In Richland Parish, the Meta knowledge heart’s peak load is deliberate to be twice that of your entire metropolis of New Orleans, and future knowledge facilities may additionally doubtlessly devour total cities’ price of demand. Entergy’s gasoline plant venture for the Meta knowledge heart was already rushed, initially deliberate for a 12-month regulatory evaluate course of, till it was all of a sudden shortened to simply 10 months. 

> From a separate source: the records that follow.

-- ==== Sys2Proof/Machine/Jumps.lean ====
section
/-! DEFINITION. `jump-if-true` and `jump-if-false` (spec/43_jumps.md rules R120, R121). -/

namespace Sys2Proof.Machine

/-- The two jumps: operand a is the condition; operand b is resolved only when the jump is taken, and its value, not
checked, is the target. -/
def jumpWhen (taken : Word → Bool) (a b : ReadOperand) (s : State) : Host.Outcome State Fault Refusal :=
  resolve (readOp s a) s fun va =>
  if taken va then resolve (readOp s b) s fun target => .next (jumpTo target s)
  else .next (advance 2 s)

/-- `jump-if-true` (rule R120). -/
def execJumpIfTrue (a b : ReadOperand) (s : State) : Host.Outcome State Fault Refusal :=
  jumpWhen isNonZero a b s

/-- `jump-if-false` (rule R121). -/
def execJumpIfFalse (a b : ReadOperand) (s : State) : Host.Outcome State Fault Refusal :=
  jumpWhen (fun va => !isNonZero va) a b s

end Sys2Proof.Machine
end

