/-- A fresh machine with an open inbound channel that already holds `q`, both channels unbounded. -/
def boot (p q : List Word) : State := State.new p ⟨q, false, .unbounded, .unbounded⟩

/-- The next state of an outcome, if it has one. -/
def after : Host.Outcome State Fault Refusal → Option State
  | .next t => some t
  | .fault _ => none
  | .refused _ => none

/-- What one step leaves at `pc`, `rb` and one word of memory. -/
def seen (s : State) (a : Nat) : Option (Word × Word × Word) := (after (step s)).map fun t => (t.pc, t.rb, t.mem.read a)

/-- How one step ends a run. -/
def ending (s : State) : Option (Status × Cause × Word × Word × Bool) :=
  (after (step s)).map fun t => (t.status, t.cause, t.faultInfo, t.pc, t.outClosed)

/-! ### Ill-formed instruction words: one for each check -/

theorem test_negative_word_is_ill_formed : wellFormedWord (-1) = false := by decide

theorem test_unknown_opcode_is_ill_formed : wellFormedWord 12345 = false := by decide

theorem test_mode_digit_three_is_ill_formed : wellFormedWord 3105 = false := by decide

theorem test_immediate_write_target_is_ill_formed : wellFormedWord 103 = false := by decide

theorem test_ignored_digits_are_well_formed : wellFormedWord 30099 = true := by decide

/-! ### Decoding: one word written out from the encoding for each constructor (section 2.1) -/

theorem test_decode_add : decode [21001, 5, 6, 7, 99] =
    .ok (.add (.positional 5) (.immediate 6) (.relative 7), [99]) := by decide

theorem test_decode_mul : decode [21202, 0, 2, 1] =
    .ok (.mul (.relative 0) (.immediate 2) (.relative 1), []) := by decide

theorem test_decode_input : decode [203, -3] = .ok (.input (.relative (-3)), []) := by decide

theorem test_decode_output : decode [1104, 7] = .ok (.output (.immediate 7), []) := by decide

theorem test_decode_jump_if_true : decode [2105, 1, 4] =
    .ok (.jumpIfTrue (.immediate 1) (.relative 4), []) := by decide

theorem test_decode_jump_if_false : decode [1006, 101, 0] =
    .ok (.jumpIfFalse (.positional 101) (.immediate 0), []) := by decide

theorem test_decode_less_than : decode [107, -1, 0, 20] =
    .ok (.lessThan (.immediate (-1)) (.positional 0) (.positional 20), []) := by decide

theorem test_decode_equals : decode [1008, 100, 16, 101] =
    .ok (.equals (.positional 100) (.immediate 16) (.positional 101), []) := by decide

theorem test_decode_adjust_relative_base : decode [109, 100] = .ok (.adjustRelativeBase (.immediate 100), []) := by decide

theorem test_decode_halt : decode [199] = .ok (.halt, []) := by decide

theorem test_decode_truncated : decode [1101, 1, 2] = .error .truncated := by decide

theorem test_encode_mul : encode (.mul (.relative 0) (.immediate 2) (.relative 1)) = [21202, 0, 2, 1] := by decide

theorem test_table_word : decodeTableWord 8 4 = some (.output (.positional 0)) := by decide

theorem test_table_word_with_operands :
    decodeTableWord 256 (1101 + 20 * 2 ^ 64 + 22 * 2 ^ 128 + 7 * 2 ^ 192) =
      some (.add (.immediate 20) (.immediate 22) (.positional 7)) := by decide

theorem test_fetch_word_runs : after (step (State.reset.withFetchWord 8 4)) =
    after (exec (.output (.positional 0)) (State.reset.withFetchWord 8 4)) := by decide

/-! ### One step of each instruction -/

/-- S1, step 1. -/
theorem test_add : seen (boot [1, 9, 10, 3, 2, 3, 11, 0, 99, 30, 40, 50] []) 3 = some (4, 0, 70) := by decide

/-- Section 2.4: overflow wraps, over the instruction's own word. -/
theorem test_add_wraps : seen (boot [1101, 9223372036854775807, 1, 0, 99] []) 0 =
    some (4, 0, -9223372036854775808) := by decide

/-- Section 2.4: the smallest square that does not fit. -/
theorem test_mul_wraps : seen (boot [1102, 3037000500, 3037000500, 5, 99] []) 5 =
    some (4, 0, -9223372036709301616) := by decide

/-- Section 2.4: -3 times -4. -/
theorem test_mul_signed : seen (boot [1102, -3, -4, 0, 99] []) 0 = some (4, 0, 12) := by decide

/-- Rule R110's example. -/
theorem test_input : (after (step (boot [3, 0, 4, 0, 99] [-7]))).map (fun t => (t.mem.read 0, t.inq, t.pc)) =
    some (-7, [], 2) := by decide

/-- Section 2.5: the address is checked before the value is consumed. -/
theorem test_input_bad_address :
    (after (step { boot [109, -10, 203, 3, 99] [5] with pc := 2, rb := -10 })).map
      (fun t => (t.cause, t.faultInfo, t.pc, t.inq)) = some (.invalidAddress, -7, 2, [5]) := by decide

/-- Section 2.5: `out [rb+5]` with rb 2 pushes M[7] = 5. -/
theorem test_output : (after (step { boot [4, 7, 104, 7, 109, 2, 204, 5, 99] [] with pc := 6, rb := 2, outq := [5, 7] })).map
    (fun t => (t.outq, t.pc)) = some ([5, 7, 5], 8) := by decide

/-- Section 2.5, OUT_CAPACITY = 1: the second `out` waits. -/
theorem test_output_waits :
    condition { boot [104, 1, 104, 2, 99] [] with pc := 2, outq := [1], outCapacity := .bounded 1 } = .waitOut := by decide

/-- Section 2.6: a taken jump writes a negative target. -/
theorem test_jump_if_true : seen (boot [1005, 4, -9, 99, 5] []) 0 = some (-9, 0, 1005) := by decide

/-- Section 2.6: not taken, operand b is not resolved. -/
theorem test_jump_if_true_not_taken : seen (boot [5, 5, -9, 99, 0, 0] []) 0 = some (3, 0, 5) := by decide

/-- Section 2.6. -/
theorem test_jump_if_false : seen (boot [1106, 0, 4, 0, 99] []) 0 = some (4, 0, 1106) := by decide

/-- Section 2.6: not taken. -/
theorem test_jump_if_false_not_taken : seen (boot [6, 0, -2] []) 0 = some (3, 0, 6) := by decide

/-- Section 2.7: signed at the extremes. -/
theorem test_less_than : seen (boot [1107, -9223372036854775808, 9223372036854775807, 5, 99] []) 5 = some (4, 0, 1) := by
  decide

/-- Section 2.7: the whole target word is replaced by 0. -/
theorem test_less_than_zero : seen (boot [1107, 9223372036854775807, -9223372036854775808, 5, 99, 7] []) 5 =
    some (4, 0, 0) := by decide

/-- Section 2.7. -/
theorem test_equals : seen (boot [8, 5, 6, 7, 99, 3, 3, 9] []) 7 = some (4, 0, 1) := by decide

/-- Rule R131's example, other value. -/
theorem test_equals_zero : seen { boot [] [] with mem := [(8, 1008), (9, 100), (10, 16), (11, 101), (100, 3), (101, 77)], pc := 8 } 101 =
    some (12, 0, 0) := by decide

/-- Section 2.8: `arb [rb+9]` with rb -2 reads M[7] = 40. -/
theorem test_adjust_relative_base : seen { boot [109, 5, 109, -7, 209, 9, 99, 40] [] with pc := 4, rb := -2 } 7 =
    some (6, 38, 40) := by decide

/-- Section 2.8: rb wraps. -/
theorem test_adjust_relative_base_wraps :
    seen { boot [109, 9223372036854775807, 109, 1, 204, 0, 99] [] with pc := 2, rb := 9223372036854775807 } 0 =
      some (4, -9223372036854775808, 109) := by decide

/-- Section 2.9. -/
theorem test_halt : ending (boot [30099] []) = some (.halted, .none, 0, 0, true) := by decide

/-- Rule R145: no further step. -/
theorem test_halted_has_no_step : after (step { boot [99] [] with status := .halted }) = none := by decide

/-! ### Faults (sections 2.6 and 2.10) -/

/-- S7. -/
theorem test_illegal_opcode : ending (boot [5000] []) = some (.faulted, .illegalOpcode, 5000, 0, true) := by decide

theorem test_opcode_before_modes : ending (boot [310] []) = some (.faulted, .illegalOpcode, 310, 0, true) := by decide

theorem test_modes_before_operands : ending (boot [301, -1, 0, 0] []) = some (.faulted, .illegalMode, 301, 0, true) := by
  decide

theorem test_first_operand_first : ending (boot [1, -1, -2, -3] []) = some (.faulted, .invalidAddress, -1, 0, true) := by
  decide

theorem test_input_closed : ending { boot [3, 0] [] with inClosed := true } =
    some (.faulted, .inputClosed, 0, 0, true) := by decide

/-- `add` at the highest address: the fetch of raw operand 1 wraps. -/
theorem test_operand_fetch_wraps :
    ending { boot [] [] with mem := [(9223372036854775807, 1)], pc := 9223372036854775807 } =
      some (.faulted, .invalidAddress, -9223372036854775808, 9223372036854775807, true) := by decide

/-! ### Host side -/

/-- Section 2.5, OUT_CAPACITY = 0: the joint transition. -/
theorem test_rendezvous : (hostRecvDirect { boot [104, 1, 104, 2, 99] [] with outCapacity := .bounded 0 }).map
    (fun p => (p.1, p.2.pc, p.2.outq, p.2.outLog)) = some (1, 2, [], [1]) := by decide

/-- Section 2.9: queued output survives the close; the stream has not ended before it is taken. -/
theorem test_end_of_stream : hostEos { boot [] [] with outClosed := true, outq := [9] } = false := by decide

/-- Rule R36: no inspection while Running. -/
theorem test_no_inspection_while_running : hostInspectMem (boot [99] []) 0 = none := by decide

/-! ### Loader and notation (section 2.11, rule R75) -/

theorem test_loader : parseProgram [' ', ' ', '1', '0', '9', ',', '-', '1', ',', '9', '9', ' ', '\r', '\n'] =
    .ok [109, -1, 99] := by decide

theorem test_loader_round_trip :
    parseProgram (renderProgram [-9223372036854775808, 9223372036854775807, 0, -1]) =
      .ok [-9223372036854775808, 9223372036854775807, 0, -1] := by decide

theorem test_loader_trailing_comma : parseProgram ['1', ',', '2', ','] = .error .malformedToken := by decide

theorem test_loader_out_of_range :
    tokenWord ['9', '2', '2', '3', '3', '7', '2', '0', '3', '6', '8', '5', '4', '7', '7', '5', '8', '0', '8'] = none := by
  decide

theorem test_notation : asmLine (.mul (.relative 0) (.immediate 2) (.relative (-1))) =
    ['m', 'u', 'l', ' ', '[', 'r', 'b', '+', '0', ']', ',', ' ', '#', '2', ',', ' ', '[', 'r', 'b', '-', '1', ']'] := by
  decide

/-! ### Witnesses: for each statement with hypotheses, inputs that meet them, at the bounds of each clause -/

/-- The machine after resetting with `p` meets the invariant. -/
theorem boot_inv : MachineInv (boot [104, 7, 99] [5]) :=
  ⟨by decide, by decide, by decide, rfl, by decide, List.suffix_refl _, by decide⟩

theorem witness_Wrap64IsTheUniqueCongruentWord :
    ((-(2 ^ 63) : Int) ≤ -(2 ^ 63) ∧ (-(2 ^ 63) : Int) ≤ 2 ^ 63 - 1 ∧ (-(2 ^ 63) : Int) % 2 ^ 64 = 2 ^ 63 % 2 ^ 64) ∧
    ((-(2 ^ 63) : Int) ≤ 2 ^ 63 - 1 ∧ (2 ^ 63 - 1 : Int) ≤ 2 ^ 63 - 1) := by decide

theorem witness_DecodeWordFollowsTheOpcodeMap :
    rowOf 98 = none ∧ rowOf (-9223372036854775808) = none ∧
    rowOf 10001 = some ⟨"add", 1, [.read, .read, .write]⟩ ∧ legalModes 10001 [.read, .read, .write] 2 = false ∧
    rowOf 20001 = some ⟨"add", 1, [.read, .read, .write]⟩ ∧ legalModes 20001 [.read, .read, .write] 2 = true := by decide

theorem witness_IgnoredDigitsDoNotMatter :
    decodeWord 1104 = .ok (.output .immediate) ∧ 0 ≤ (104 : Word).toInt ∧
      (104 : Word).toNat % 10 ^ (1 + 2) = (1104 : Word).toNat % 10 ^ (1 + 2) := by decide

theorem witness_MemoryReadAnswersTheStoredWord :
    (-1 : Word).toInt < 0 ∧ 0 ≤ (9223372036854775807 : Word).toInt ∧ 0 ≤ (0 : Word).toInt ∧
      ∀ c ∈ (boot [0, 7] []).mem, c.1 ≠ (0 : Word).toNat := by decide

theorem witness_MemoryWriteThenRead : (-1 : Word).toInt < 0 ∧ 0 ≤ (9223372036854775807 : Word).toInt ∧ (1 : Word) ≠ 0 := by
  decide

theorem witness_CanonicalMemoriesThatReadTheSameAreEqual :
    Memory.wf [(0, 7), (9223372036854775807, 1)] ∧
      ∀ a, Memory.read [(0, 7), (9223372036854775807, 1)] a = Memory.read [(0, 7), (9223372036854775807, 1)] a :=
  ⟨by decide, fun _ => rfl⟩

theorem witness_ResetIsAFreshConstruction : 1 < ([109, 5] : List Word).length ∧ ([109, 5] : List Word).length ≤ 2 := by decide

theorem witness_ResetMeetsTheInvariant :
    ([109, 5] : List Word).length ≤ addressLimit ∧ (Capacity.bounded 1) ≠ .bounded 0 := by decide

theorem witness_EveryStepKeepsTheInvariant :
    MachineInv (boot [104, 7, 99] [5]) ∧ (after (step (boot [104, 7, 99] [5]))).isSome = true := ⟨boot_inv, by decide⟩

theorem witness_EveryMoveKeepsTheInvariant :
    MachineInv (boot [104, 7, 99] [5]) ∧ (fire .step (boot [104, 7, 99] [5])).isSome = true ∧
      (fire (.send 1) (boot [104, 7, 99] [5])).isSome = true := ⟨boot_inv, by decide, by decide⟩

theorem witness_StepRunsTheDecodedInstruction :
    (boot [104, 7, 99] []).status = .running ∧ memRead (boot [104, 7, 99] []) 0 = .ok 104 ∧
      decodeWord 104 = .ok (.output .immediate) ∧ fetchRaws (boot [104, 7, 99] []) 1 = .ok [7] := by decide

/-- A machine at `pc` with `w` there and nothing else in memory. -/
def oneWordAt (pc w : Word) : State := { boot [] [] with mem := [(pc.toNat, w)], pc := pc }

/-- `halt` at the highest address. -/
theorem witness_PlacedInstructionIsExecuted :
    (oneWordAt 9223372036854775807 99).status = .running ∧ 0 ≤ (oneWordAt 9223372036854775807 99).pc.toInt ∧
    (oneWordAt 9223372036854775807 99).pc.toNat + (encode .halt).length ≤ addressLimit ∧
    ∀ k, k < (encode .halt).length →
      (oneWordAt 9223372036854775807 99).mem.read ((oneWordAt 9223372036854775807 99).pc.toNat + k) =
        (encode .halt).getD k 0 := by decide

theorem witness_InstructionFetchIsAMemoryRead :
    (boot [] []).status = .running ∧ (-1 : Word).toInt < 0 ∧ 0 ≤ (boot [] []).pc.toInt ∧
      (∀ c ∈ (boot [] []).mem, c.1 ≠ (boot [] []).pc.toNat) ∧
    decodeWord ((boot [103] []).mem.read 0) = .error .illegalMode ∧
    decodeWord ((boot [109, 5] []).mem.read 0) = .ok (.adjustRelativeBase .immediate) ∧
    fetchRaws (boot [109, 5] []) 1 = .ok [5] := by decide

/-- The third raw operand word of an `add` three words below the top is the first that wraps. -/
theorem witness_FetchFaultsComeInOrder :
    ((oneWordAt 9223372036854775805 1).status = .running ∧ 0 ≤ (oneWordAt 9223372036854775805 1).pc.toInt ∧
      decodeWord ((oneWordAt 9223372036854775805 1).mem.read (oneWordAt 9223372036854775805 1).pc.toNat) =
        .ok (.add .positional .positional .positional) ∧
      (∀ j, j < 3 → 1 ≤ j → 0 ≤ (rawAddr (oneWordAt 9223372036854775805 1) j).toInt) ∧
      (rawAddr (oneWordAt 9223372036854775805 1) 3).toInt < 0) ∧
    ((boot [5000] []).status = .running ∧ decodeWord ((boot [5000] []).mem.read 0) = .error .illegalOpcode) ∧
    ((boot [301] []).status = .running ∧ decodeWord ((boot [301] []).mem.read 0) = .error .illegalMode) := by decide

theorem witness_StepAnswersExactlyWhileRunning :
    (boot [] []).status = .running ∧ (enterHalted (boot [] [])).status = .halted ∧
      (takeFault ⟨.invalidAddress, -1⟩ (boot [] [])).status = .faulted := by decide

/-- Both bounds of each mode: address 0 and -1, with `rb` 10. -/
theorem witness_ReadOperandsResolveThroughTheirMode :
    0 ≤ (0 : Word).toInt ∧ (-1 : Word).toInt < 0 ∧
    0 ≤ (wrap64 ((-10 : Word).toInt + ({ boot [] [] with rb := 10 } : State).rb.toInt)).toInt ∧
    (wrap64 ((-11 : Word).toInt + ({ boot [] [] with rb := 10 } : State).rb.toInt)).toInt < 0 := by decide

theorem witness_WriteOperandsNameTheirAddress :
    0 ≤ (9223372036854775807 : Word).toInt ∧ (-9223372036854775808 : Word).toInt < 0 ∧
    0 ≤ (wrap64 ((-10 : Word).toInt + ({ boot [] [] with rb := 10 } : State).rb.toInt)).toInt ∧
    (wrap64 ((9223372036854775807 : Word).toInt + ({ boot [] [] with rb := 10 } : State).rb.toInt)).toInt < 0 := by decide
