-- ==== Sys2Proof/Word.lean ====
section
/-! DEFINITION. The word types of the machine (R3): byte, half, word, dword, and the wide registers of R238. -/

namespace Sys2Proof

/-- 8 bits (R3). -/
abbrev Byte := BitVec 8
/-- 64 bits, an x register (R3, R238). -/
abbrev Dword := BitVec 64
/-- A vector register: 128 lanes of 32 bits, lane i at bits [32 i + 31 : 32 i] (R238). -/
abbrev Vec := BitVec 4096
/-- A predicate register: one bit per lane (R238). -/
abbrev Pred := BitVec 128
/-- One tile element: an ACC40 code (R210). -/
abbrev Acc40 := BitVec 40

end Sys2Proof
end

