/-! ### Ownership (R15, R280, R379, R380) -/

/-- Does a partition hold number `i` of a resource kind? -/
def State.holds (s : State) (part kind i : Nat) : Bool :=
  s.grants.any fun g => g.part = part ∧ g.kind = kind ∧ g.base ≤ i ∧ i < g.base + g.count

/-- The partition that owns an ASID and its key slot: by CREATE or KIND 3; the root where no partition does (R15). -/
def State.asidPart (s : State) (a : Nat) : Nat :=
  ((List.range 16).find? fun p =>
    (s.csr (0x070 + p)).getLsbD 63 && s.csrF (0x070 + p) 9 0 == a || s.holds p 3 a).getD 16

/-- Does partition 0 to 15 exist (R280)? -/
def State.partExists (s : State) (p : Nat) : Bool := (s.csr (0x070 + p)).getLsbD 63

/-- The tier of a physical address (R12). -/
def tierOf (pa : Nat) : Nat := bits pa 47 46

/-- The home die of a physical address (R101, R105): by tier PA[38:37], PA[30:29], PA[38:37], and CD1 for pooled memory. -/
def homeDie (pa : Nat) : Nat :=
  match tierOf pa with
  | 0 => bits pa 38 37
  | 1 => bits pa 30 29
  | 2 => bits pa 38 37
  | _ => 1

/-- Does the link between two dies carry traffic (R101, R163)? -/
def State.dieLink (s : State) (a b : Nat) : Bool := a == b || !s.linksDown.contains (.die (min a b) (max a b))

/-- Is the home of a physical address within reach of a die: an access travels over the link between the two (R101).
(DEDUCED, log entry 67) -/
def State.reaches (s : State) (die pa : Nat) : Bool := s.linksDown = [] || s.dieLink die (homeDie pa)

/-- The calendared unit of a tier that holds a physical address, as its class (R196) and its number in it (R105): an HBM4E pseudo-channel, the
stacked SRAM of a die, an LPDDR-6 channel, the CXL port. -/
def memUnit (pa : Nat) : Nat × Nat :=
  match tierOf pa with
  | 0 => (0, bits pa 38 30)
  | 1 => (1, homeDie pa)
  | 2 => (2, 16 * homeDie pa + bits pa 15 12)
  | _ => (2, 64)

/-- Is a physical address inside the installed capacity of its tier (R12, R418)? -/
def State.frameOk (s : State) (pa : Nat) : Bool :=
  let o := bits pa 45 0
  decide (pa < 2 ^ 48) && match tierOf pa with
  | 0 => decide (o < 2 ^ 39)
  | 1 => decide (o < 2 ^ 31)
  | 2 => decide (o < 2 ^ 39)
  | _ => decide (o < 65536 * s.csrF 0x064 30 0)

/-- Is the 64 KiB frame of a physical address granted to a partition (R380)? For the root every PA is. -/
def State.granted (s : State) (part pa : Nat) : Bool :=
  part == 16 || (s.holds part 6 pa && (tierOf pa != 0 || s.holds part 1 (memUnit pa).2))

/-- Is a frame valid for a walk of a partition (R12, R380)? -/
def State.frameValid (s : State) (part pa : Nat) : Bool := s.frameOk pa && s.granted part pa

/-- Is every 64 KiB frame of a range valid for a partition? -/
def State.rangeValid (s : State) (part pa n : Nat) : Bool :=
  (List.range ((n + 65535) / 65536 + 1)).all fun i =>
    let a := pa / 65536 * 65536 + 65536 * i
    decide (pa + n ≤ a) || s.frameValid part a

/-! ### Physical memory (R12, R27, R416) -/

/-- The tag a line must bear to be read under a key: a segment's lines are numbered within the segment (R27).
(DESIGN CHOICE, log entry 20) -/
def tagAt (t : LineTag) (pa : Nat) : LineTag :=
  match t with
  | .seg h _ => .seg h (pa % 2 ^ 21 / 64)
  | t => t

/-- The tag of the line of a physical address. -/
def State.lineTagOf (s : State) (pa : Nat) : LineTag := FMap.get .plain s.lineTag (pa / 64)

/-- The key of a grist segment (R31). -/
def segKey (hash : BitVec 256) : BitVec 512 :=
  BitVec.ofNat 512 (ofBytes (hkdf64 (toBytes 32 Config.gristSecret.toNat) ([0x51, 0x47, 0x52, 0x49, 0x53, 0x54] ++ toBytes 32 hash.toNat)))

/-- The key pair and the tweak under which the line of an address is stored; none where it is stored as plaintext (R27). -/
def LineTag.cipher (t : LineTag) (pa : Nat) : Option (BitVec 512 × Nat) :=
  match t with
  | .plain => none
  | .priv key => some (key, bits pa 47 6)
  | .seg h line => some (segKey h, line)

/-- A line encrypted or decrypted at its tier controller (R27). -/
def LineTag.crypt (decrypt : Bool) (t : LineTag) (pa : Nat) (v : BitVec 512) : BitVec 512 :=
  match t.cipher pa with
  | none => v
  | some (key, tweak) => xtsLine decrypt key tweak v

/-- The line of an address as it is read under a key that did not write it: the stored bytes, decrypted with that key (R27).
(DEDUCED, log entry 10) -/
def State.lineUnder (s : State) (t : LineTag) (pa : Nat) : BitVec 512 :=
  (tagAt t pa).crypt true pa ((s.lineTagOf pa).crypt false pa (BitVec.ofNat 512 (s.mem.readLE (pa / 64 * 64) 64)))

/-- One byte of a tier read under a key (R27). `mem` holds each line's bytes before its encryption, and the line's tag the key. -/
def State.rdByte (s : State) (t : LineTag) (pa : Nat) : Byte :=
  if s.lineTagOf pa = tagAt t pa then s.mem.read pa else (s.lineUnder t pa).extractLsb' (8 * (pa % 64)) 8

/-- `n` bytes of a tier, as a number (R2). -/
def State.rdLE (s : State) (t : LineTag) (pa : Nat) : Nat → Nat
  | 0 => 0
  | n + 1 => (s.rdByte t pa).toNat + 256 * s.rdLE t (pa + 1) n

/-- `n` bytes of a tier. -/
def State.rdBytes (s : State) (t : LineTag) (pa : Nat) : Nat → List Byte
  | 0 => []
  | n + 1 => s.rdByte t pa :: s.rdBytes t (pa + 1) n

/-- The line of an address comes under a key: what another key wrote is held as this key reads it (R27). (DEDUCED, log entry 10) -/
def State.retag (s : State) (t : LineTag) (pa : Nat) : State :=
  if s.lineTagOf pa = tagAt t pa then s
  else { s with lineTag := s.lineTag.set .plain (pa / 64) (tagAt t pa),
                mem := s.mem.writeLE (pa / 64 * 64) (s.lineUnder t pa).toNat 64 }

/-- Write one byte of a tier under a key. -/
def State.wrByte (s : State) (t : LineTag) (pa : Nat) (b : Byte) : State :=
  let s := s.retag t pa
  { s with mem := s.mem.write pa b }

/-- Write bytes of a tier under a key. -/
def State.wrBytesRaw (s : State) (t : LineTag) (pa : Nat) : List Byte → State
  | [] => s
  | b :: bs => (s.wrByte t pa b).wrBytesRaw t (pa + 1) bs

/-- The lines that a run of bytes covers whole. -/
def wholeLines (pa n : Nat) : List Nat :=
  let l0 := (pa + 63) / 64
  (List.range ((pa + n) / 64 - l0)).map (l0 + ·)

/-- The lines that a run of bytes covers whole come under a key: nothing that they held is left. -/
def State.claimLines (s : State) (t : LineTag) (pa n : Nat) : State :=
  (wholeLines pa n).foldl (init := s) fun s l =>
    if s.lineTagOf (64 * l) = tagAt t (64 * l) then s else { s with lineTag := s.lineTag.set .plain l (tagAt t (64 * l)) }

/-- Write bytes of a tier under a key; a write of a whole line clears its poison (R416). (DESIGN CHOICE, log entry 20) -/
def State.putBytes (s : State) (t : LineTag) (pa : Nat) (bs : List Byte) : State :=
  let s := (s.claimLines t pa bs.length).wrBytesRaw t pa bs
  if s.poison = [] then s
  else { s with poison := (wholeLines pa bs.length).foldl (fun m l => m.erase l) s.poison }

/-- The lines of a run leave every L1. -/
def State.dropLines (s : State) (pa n : Nat) : State :=
  let hit (l : Nat) : Bool := decide (pa / 64 ≤ l) && decide (64 * l < pa + n)
  if s.cores.any fun e => e.2.l1.any fun l => hit l.1 then
    { s with cores := s.cores.map fun e => (e.1, { e.2 with l1 := e.2.l1.filter fun l => !hit l.1 }) }
  else s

Almost half a yr after the LPSC’s August 2025 approval, Entergy nonetheless hasn’t adequately demonstrated that it may possibly energy Meta’s large knowledge heart whereas maintaining the grid dependable for different clients.

The try and shoehorn this advanced regulatory evaluate course of—which entails hearings, stakeholder testimony, settlement negotiations, and so forth—right into a interval of simply eight months units the state up for a wide selection of heightened dangers, specifically energy outages. 

Throughout the nation, the fast progress in knowledge facilities is maintaining grid-reliability authorities up at night time, and Louisianans already expertise much more energy outages than common. Each transmission grid operators for the state needed to implement rolling blackouts final yr in two separate occasions. And although the state’s important transmission grid simply managed to remain dependable in the course of the latest Winter Storm Fern, distribution grid disruptions knocked out energy for greater than 100,000 clients, a number of of whom tragically misplaced their lives as a result of outage.

The LPSC evaluate course of must be aimed toward figuring out whether or not a given venture proposal is within the public curiosity—one thing that’s going to be a lot more durable to perform with a straight face when the “lightning” strategy dangers much more energy outages. By disposing of necessities for assessing cheaper and cleaner useful resource choices, the “Lightning Modification” can be more likely to lead to increased prices for ratepayers and extra dangerous air pollution.

Determining a greater means ahead

In the identical assembly the place Commissioner Coussan’s Lightning Modification was handed, Commissioner Lewis launched a really totally different sort of proposal on the identical subject. Commissioner Lewis needed to open a rulemaking docket on dealing with proposed additions of enormous masses, reminiscent of knowledge facilities, which might permit a wide selection of stakeholders to offer enter on how the LPSC ought to deal with this new problem of knowledge heart progress. Nonetheless, the vote was deferred in December, and deferred once more on the Fee assembly in January.

This proposal is far more affordable than the Lightning Modification, and may result in a framework the place ratepayers are protected against the prices and dangersof Massive Tech’s knowledge heart improvement. In the event you reside in Louisiana—exterior of New Orleans, for the reason that New Orleans Metropolis Council regulates utility charges there—you possibly can name or e mail your Public Service Commissioner and urge them to implement knowledge heart coverage that places the pursuits of Louisiana communities above these of Massive Tech and utility firms.

Paul Arbaje

Paul Arbaje is an vitality analyst for the Union of Involved Scientists. He writes concerning the affect of U.S. fossil-fuel coverage and strategies for rushing the transition to clear vitality.